▸ TASK GOAL: Scan the records for the word "execCflush". Return each line where it is found.

(Stored data)
⟨
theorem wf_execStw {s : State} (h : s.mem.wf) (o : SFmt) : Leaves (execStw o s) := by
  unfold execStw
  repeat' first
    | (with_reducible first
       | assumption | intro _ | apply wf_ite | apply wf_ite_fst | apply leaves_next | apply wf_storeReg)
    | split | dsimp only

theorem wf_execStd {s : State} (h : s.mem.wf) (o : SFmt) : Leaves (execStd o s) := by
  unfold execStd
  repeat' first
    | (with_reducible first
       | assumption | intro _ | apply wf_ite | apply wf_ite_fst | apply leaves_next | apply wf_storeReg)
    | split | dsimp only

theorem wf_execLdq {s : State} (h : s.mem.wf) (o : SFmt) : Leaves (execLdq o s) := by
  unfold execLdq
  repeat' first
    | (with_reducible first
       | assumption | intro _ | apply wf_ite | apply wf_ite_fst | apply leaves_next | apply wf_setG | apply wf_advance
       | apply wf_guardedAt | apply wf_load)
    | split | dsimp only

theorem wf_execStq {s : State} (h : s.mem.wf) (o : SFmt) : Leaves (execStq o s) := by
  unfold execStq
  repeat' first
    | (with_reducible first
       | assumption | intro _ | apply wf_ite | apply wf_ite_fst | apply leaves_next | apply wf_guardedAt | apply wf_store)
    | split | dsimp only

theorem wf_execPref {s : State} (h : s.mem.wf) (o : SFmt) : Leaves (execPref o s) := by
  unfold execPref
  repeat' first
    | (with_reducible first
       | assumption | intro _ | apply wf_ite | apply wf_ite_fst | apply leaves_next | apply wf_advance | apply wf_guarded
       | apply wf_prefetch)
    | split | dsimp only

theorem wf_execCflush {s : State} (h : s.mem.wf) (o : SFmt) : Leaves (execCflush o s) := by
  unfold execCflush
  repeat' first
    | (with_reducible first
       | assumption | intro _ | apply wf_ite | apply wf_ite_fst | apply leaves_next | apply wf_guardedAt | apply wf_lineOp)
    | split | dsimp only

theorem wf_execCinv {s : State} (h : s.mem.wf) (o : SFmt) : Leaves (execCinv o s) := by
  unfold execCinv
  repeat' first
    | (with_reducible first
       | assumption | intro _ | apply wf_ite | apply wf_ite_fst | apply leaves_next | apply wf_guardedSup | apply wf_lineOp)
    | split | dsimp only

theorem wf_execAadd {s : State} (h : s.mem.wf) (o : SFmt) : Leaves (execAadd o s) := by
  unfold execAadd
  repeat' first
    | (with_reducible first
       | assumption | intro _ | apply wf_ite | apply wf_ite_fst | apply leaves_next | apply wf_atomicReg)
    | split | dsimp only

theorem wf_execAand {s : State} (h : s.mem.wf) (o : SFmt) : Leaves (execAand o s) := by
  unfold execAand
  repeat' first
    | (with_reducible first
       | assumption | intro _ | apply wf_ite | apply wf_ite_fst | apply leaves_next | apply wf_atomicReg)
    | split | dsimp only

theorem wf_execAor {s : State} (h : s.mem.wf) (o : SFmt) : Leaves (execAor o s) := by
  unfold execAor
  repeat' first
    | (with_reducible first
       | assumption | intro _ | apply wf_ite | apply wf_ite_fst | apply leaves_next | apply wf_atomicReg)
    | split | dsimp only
⟩
▸ ANSWER TO THIS PROBLEM:
theorem wf_execCflush {s : State} (h : s.mem.wf) (o : SFmt) : Leaves (execCflush o s) := by
  unfold execCflush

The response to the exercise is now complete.